» Task brief:
What is the number of lines in the entries that contain the word "execCoreReady"? Answer with that figure alone.

+ + + +

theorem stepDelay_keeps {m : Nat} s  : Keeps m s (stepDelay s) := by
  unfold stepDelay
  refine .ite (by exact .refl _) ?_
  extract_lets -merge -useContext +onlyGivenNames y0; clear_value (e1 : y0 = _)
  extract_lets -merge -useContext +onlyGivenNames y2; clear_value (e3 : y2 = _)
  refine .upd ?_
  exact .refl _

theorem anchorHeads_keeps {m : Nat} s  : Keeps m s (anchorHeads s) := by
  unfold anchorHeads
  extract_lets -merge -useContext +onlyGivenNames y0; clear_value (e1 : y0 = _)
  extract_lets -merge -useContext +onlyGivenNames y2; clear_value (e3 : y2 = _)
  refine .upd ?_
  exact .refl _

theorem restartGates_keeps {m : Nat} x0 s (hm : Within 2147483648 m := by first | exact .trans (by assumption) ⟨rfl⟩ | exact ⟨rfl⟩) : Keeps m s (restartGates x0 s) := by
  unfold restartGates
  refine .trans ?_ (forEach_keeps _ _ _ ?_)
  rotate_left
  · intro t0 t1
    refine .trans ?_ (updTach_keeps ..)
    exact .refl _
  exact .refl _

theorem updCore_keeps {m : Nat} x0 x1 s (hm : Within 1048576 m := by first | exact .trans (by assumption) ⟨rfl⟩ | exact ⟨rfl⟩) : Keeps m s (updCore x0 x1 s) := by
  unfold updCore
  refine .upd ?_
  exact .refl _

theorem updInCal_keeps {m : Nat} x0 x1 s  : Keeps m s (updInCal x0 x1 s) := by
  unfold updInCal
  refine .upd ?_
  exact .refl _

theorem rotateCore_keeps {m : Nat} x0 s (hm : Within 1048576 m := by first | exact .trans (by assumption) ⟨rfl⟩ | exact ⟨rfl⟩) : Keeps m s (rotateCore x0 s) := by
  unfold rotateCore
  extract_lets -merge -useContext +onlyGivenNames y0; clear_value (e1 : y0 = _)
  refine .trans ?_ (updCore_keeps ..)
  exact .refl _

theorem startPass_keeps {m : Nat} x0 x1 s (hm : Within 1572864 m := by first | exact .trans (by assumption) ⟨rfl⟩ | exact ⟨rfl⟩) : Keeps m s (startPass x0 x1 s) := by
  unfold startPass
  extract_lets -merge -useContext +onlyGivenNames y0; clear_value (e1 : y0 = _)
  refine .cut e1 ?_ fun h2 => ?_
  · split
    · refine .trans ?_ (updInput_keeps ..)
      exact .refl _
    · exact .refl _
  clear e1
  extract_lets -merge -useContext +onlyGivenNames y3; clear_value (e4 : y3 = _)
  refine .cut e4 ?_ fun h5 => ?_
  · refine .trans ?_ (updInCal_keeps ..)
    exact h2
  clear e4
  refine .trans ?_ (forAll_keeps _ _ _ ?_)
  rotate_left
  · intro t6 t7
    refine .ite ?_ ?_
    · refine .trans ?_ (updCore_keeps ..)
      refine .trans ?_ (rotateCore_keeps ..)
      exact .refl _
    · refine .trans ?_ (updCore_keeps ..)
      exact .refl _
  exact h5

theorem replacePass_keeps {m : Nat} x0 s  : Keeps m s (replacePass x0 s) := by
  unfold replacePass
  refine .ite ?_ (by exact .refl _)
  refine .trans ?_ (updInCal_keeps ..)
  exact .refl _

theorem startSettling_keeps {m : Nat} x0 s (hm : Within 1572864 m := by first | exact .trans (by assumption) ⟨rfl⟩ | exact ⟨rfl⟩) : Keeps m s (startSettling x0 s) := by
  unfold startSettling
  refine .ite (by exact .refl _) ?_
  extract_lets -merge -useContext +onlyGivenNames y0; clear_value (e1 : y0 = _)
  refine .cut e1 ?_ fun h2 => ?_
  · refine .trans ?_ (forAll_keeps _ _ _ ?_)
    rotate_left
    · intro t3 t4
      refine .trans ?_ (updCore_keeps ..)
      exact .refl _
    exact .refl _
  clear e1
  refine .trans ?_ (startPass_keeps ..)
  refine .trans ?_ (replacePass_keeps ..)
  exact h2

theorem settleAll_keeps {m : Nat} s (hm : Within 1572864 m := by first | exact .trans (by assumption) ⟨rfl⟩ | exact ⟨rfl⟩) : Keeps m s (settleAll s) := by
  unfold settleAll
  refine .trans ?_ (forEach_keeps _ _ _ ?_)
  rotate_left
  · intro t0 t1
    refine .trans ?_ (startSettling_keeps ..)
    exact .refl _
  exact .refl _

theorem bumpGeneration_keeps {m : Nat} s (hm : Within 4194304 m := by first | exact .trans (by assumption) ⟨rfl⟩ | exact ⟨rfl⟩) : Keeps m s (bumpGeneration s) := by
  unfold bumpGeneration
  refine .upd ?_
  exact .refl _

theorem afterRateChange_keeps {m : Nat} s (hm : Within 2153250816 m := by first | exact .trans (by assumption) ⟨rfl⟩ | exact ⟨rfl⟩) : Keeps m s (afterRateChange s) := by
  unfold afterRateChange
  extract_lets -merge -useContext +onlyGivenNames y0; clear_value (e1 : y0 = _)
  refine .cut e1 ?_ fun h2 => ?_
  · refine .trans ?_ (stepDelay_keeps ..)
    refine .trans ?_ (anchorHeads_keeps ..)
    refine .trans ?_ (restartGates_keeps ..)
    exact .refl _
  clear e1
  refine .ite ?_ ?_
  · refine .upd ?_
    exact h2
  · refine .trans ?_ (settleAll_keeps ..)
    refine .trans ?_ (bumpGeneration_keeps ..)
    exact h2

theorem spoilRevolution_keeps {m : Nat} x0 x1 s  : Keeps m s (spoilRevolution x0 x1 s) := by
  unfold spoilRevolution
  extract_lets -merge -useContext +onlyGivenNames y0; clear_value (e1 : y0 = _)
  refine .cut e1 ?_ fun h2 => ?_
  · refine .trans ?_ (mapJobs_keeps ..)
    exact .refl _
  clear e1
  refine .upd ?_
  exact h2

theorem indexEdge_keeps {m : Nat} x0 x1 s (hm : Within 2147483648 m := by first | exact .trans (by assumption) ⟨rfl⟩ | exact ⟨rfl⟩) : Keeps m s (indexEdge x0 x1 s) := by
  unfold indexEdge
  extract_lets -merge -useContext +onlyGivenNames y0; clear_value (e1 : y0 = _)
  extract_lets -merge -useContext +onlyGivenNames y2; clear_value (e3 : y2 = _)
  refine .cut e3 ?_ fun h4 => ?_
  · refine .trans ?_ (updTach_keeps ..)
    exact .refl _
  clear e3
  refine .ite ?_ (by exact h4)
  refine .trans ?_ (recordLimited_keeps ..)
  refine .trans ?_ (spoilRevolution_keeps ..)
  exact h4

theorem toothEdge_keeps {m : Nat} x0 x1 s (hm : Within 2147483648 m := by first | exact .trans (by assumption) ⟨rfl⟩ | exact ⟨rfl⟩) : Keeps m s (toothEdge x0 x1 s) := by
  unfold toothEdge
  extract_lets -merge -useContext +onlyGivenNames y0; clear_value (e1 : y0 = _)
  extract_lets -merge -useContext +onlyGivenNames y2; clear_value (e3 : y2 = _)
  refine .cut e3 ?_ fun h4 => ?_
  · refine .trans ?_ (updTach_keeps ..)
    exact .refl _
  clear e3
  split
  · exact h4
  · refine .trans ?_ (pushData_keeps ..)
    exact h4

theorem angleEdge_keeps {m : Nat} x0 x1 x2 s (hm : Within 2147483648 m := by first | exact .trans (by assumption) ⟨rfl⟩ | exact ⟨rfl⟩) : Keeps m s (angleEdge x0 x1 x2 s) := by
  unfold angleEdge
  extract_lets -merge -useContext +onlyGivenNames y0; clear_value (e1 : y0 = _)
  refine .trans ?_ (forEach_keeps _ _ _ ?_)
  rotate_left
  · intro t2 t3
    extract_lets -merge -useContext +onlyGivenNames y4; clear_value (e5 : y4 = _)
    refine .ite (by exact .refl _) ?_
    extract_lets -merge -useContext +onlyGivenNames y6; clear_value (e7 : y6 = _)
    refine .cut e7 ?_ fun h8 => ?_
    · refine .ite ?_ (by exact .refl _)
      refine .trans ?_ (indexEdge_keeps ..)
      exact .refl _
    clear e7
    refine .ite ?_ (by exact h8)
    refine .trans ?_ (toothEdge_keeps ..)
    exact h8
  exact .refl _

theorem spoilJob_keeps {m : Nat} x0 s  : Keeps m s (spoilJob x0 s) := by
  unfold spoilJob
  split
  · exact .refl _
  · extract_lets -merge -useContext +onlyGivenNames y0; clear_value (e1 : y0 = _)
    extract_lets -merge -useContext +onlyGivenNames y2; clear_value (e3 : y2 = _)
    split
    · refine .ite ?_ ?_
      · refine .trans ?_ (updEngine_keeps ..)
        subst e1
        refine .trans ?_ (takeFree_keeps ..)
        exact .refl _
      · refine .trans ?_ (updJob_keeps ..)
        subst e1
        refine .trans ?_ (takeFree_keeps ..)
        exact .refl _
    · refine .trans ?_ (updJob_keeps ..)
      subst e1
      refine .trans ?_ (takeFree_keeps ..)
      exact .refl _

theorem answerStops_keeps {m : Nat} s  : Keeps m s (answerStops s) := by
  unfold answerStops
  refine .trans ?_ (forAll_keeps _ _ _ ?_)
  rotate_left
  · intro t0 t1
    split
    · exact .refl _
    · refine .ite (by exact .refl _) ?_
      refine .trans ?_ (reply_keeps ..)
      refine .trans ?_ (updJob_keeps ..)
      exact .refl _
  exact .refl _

+ + + +

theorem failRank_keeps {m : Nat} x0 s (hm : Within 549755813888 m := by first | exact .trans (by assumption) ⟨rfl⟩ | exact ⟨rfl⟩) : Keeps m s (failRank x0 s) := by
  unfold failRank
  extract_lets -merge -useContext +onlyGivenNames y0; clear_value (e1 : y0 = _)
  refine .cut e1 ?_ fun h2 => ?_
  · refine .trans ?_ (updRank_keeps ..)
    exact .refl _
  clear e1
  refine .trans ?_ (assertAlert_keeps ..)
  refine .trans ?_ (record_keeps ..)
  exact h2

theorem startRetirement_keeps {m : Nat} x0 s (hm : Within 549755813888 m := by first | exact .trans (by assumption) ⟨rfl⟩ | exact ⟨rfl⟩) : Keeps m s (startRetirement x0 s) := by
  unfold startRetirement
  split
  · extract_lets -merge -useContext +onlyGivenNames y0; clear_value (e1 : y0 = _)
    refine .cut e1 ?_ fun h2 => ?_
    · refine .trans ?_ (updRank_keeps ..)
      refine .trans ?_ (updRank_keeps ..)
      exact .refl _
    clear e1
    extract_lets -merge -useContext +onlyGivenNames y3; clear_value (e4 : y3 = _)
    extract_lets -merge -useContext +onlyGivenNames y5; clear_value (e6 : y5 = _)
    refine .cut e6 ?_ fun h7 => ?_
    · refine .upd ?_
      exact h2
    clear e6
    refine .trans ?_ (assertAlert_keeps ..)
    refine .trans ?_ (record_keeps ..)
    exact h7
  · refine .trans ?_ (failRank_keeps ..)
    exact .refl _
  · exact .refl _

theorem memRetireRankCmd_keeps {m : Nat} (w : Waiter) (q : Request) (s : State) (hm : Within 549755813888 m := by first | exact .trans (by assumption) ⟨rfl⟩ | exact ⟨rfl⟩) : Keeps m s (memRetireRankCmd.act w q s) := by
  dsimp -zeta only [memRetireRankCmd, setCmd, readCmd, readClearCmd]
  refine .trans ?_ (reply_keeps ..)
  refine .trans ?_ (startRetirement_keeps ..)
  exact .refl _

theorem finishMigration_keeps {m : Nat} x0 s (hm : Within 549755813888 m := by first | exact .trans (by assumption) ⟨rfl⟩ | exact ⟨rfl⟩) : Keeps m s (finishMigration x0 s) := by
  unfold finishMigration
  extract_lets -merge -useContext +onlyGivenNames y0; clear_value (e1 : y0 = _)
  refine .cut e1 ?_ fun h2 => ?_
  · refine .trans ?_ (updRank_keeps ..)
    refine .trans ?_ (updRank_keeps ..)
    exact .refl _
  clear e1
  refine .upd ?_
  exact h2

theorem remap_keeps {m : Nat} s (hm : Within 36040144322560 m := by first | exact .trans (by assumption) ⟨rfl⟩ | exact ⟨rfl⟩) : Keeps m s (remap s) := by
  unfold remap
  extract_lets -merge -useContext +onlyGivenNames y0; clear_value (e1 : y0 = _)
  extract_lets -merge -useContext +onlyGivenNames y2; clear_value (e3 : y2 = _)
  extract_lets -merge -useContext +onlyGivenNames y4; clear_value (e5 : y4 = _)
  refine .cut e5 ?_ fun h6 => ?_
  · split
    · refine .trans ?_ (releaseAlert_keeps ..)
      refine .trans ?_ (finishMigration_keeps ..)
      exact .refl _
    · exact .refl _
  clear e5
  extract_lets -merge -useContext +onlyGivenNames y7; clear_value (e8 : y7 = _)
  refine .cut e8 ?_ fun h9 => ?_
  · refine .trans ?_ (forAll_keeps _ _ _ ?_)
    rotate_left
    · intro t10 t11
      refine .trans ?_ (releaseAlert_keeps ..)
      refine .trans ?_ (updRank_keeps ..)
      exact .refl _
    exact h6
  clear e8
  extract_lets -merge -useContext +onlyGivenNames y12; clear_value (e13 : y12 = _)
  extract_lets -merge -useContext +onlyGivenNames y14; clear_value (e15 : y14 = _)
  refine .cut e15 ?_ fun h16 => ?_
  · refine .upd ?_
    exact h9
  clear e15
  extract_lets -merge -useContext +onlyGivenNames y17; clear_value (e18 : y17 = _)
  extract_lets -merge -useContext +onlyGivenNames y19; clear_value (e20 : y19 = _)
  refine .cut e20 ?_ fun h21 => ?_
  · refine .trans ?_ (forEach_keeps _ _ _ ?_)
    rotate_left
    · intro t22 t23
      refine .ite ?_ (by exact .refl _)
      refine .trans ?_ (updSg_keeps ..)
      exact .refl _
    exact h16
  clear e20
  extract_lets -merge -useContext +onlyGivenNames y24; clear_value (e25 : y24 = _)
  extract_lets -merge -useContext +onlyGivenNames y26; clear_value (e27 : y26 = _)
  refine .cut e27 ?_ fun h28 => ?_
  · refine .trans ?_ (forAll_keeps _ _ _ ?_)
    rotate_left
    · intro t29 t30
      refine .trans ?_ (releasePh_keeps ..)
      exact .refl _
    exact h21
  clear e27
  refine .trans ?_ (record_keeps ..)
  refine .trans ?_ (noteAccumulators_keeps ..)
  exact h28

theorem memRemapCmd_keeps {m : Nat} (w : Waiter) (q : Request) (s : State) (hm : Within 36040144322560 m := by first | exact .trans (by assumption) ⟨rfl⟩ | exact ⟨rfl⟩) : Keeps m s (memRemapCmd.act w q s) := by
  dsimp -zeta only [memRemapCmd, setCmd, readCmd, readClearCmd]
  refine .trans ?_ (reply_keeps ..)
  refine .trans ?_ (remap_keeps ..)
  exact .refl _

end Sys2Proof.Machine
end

+ + + +

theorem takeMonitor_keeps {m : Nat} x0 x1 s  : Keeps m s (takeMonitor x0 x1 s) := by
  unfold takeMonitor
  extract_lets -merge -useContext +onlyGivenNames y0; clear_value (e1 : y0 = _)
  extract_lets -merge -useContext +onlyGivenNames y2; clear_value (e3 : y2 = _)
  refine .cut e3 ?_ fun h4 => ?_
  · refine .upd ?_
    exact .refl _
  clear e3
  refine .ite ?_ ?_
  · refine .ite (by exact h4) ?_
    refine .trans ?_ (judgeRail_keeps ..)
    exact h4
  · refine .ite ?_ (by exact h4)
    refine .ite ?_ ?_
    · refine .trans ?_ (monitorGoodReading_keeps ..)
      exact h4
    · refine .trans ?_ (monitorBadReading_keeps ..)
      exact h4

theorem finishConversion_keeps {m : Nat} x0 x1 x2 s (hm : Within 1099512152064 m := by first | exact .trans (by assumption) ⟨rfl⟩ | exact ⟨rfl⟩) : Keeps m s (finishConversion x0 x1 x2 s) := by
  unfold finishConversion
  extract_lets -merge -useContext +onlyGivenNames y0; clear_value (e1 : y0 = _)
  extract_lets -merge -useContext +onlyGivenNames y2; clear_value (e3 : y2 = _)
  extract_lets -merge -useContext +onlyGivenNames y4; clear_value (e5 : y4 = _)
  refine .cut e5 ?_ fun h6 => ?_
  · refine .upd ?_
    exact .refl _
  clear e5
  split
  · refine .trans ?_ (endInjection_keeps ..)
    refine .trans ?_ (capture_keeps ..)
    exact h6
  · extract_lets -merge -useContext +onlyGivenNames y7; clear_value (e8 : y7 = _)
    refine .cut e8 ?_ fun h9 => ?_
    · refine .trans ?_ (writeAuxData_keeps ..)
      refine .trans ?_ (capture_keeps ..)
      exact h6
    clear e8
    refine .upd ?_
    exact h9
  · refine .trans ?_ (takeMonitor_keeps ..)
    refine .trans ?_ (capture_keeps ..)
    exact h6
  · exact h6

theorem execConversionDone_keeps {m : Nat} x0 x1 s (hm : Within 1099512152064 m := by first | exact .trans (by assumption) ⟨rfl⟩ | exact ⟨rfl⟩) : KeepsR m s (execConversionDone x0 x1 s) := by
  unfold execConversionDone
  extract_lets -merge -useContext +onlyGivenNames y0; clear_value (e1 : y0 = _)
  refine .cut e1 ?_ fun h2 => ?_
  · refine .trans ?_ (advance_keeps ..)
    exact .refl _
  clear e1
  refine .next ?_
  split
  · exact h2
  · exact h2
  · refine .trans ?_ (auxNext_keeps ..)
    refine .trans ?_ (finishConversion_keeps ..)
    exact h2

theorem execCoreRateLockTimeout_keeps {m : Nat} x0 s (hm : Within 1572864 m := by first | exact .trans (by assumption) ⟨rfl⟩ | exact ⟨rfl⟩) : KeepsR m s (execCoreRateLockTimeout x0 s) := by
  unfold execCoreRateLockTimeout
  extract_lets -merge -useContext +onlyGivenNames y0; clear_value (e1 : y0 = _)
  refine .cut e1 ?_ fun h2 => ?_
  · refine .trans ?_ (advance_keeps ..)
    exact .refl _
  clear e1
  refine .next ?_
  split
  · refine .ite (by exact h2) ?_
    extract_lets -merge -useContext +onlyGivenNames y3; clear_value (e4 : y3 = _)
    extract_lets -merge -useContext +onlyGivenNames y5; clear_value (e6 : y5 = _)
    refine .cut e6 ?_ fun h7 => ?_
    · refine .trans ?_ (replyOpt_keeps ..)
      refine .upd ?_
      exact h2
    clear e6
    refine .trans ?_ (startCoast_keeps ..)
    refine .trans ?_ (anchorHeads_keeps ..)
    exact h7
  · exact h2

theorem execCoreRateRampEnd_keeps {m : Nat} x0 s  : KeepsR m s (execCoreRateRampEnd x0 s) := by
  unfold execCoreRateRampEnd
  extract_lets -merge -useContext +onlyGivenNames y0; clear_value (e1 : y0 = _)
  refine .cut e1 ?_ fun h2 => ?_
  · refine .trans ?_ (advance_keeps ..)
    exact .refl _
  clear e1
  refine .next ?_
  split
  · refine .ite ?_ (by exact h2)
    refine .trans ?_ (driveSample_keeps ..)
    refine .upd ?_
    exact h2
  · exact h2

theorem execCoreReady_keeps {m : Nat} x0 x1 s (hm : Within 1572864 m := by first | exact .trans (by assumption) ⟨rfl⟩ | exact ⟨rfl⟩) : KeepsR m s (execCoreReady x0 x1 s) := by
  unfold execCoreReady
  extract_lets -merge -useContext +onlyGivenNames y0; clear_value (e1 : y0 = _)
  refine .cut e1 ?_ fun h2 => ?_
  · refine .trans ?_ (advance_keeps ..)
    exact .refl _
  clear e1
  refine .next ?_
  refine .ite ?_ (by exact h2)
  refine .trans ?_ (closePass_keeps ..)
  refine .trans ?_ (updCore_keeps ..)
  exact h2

+ + + +

» Task response:
2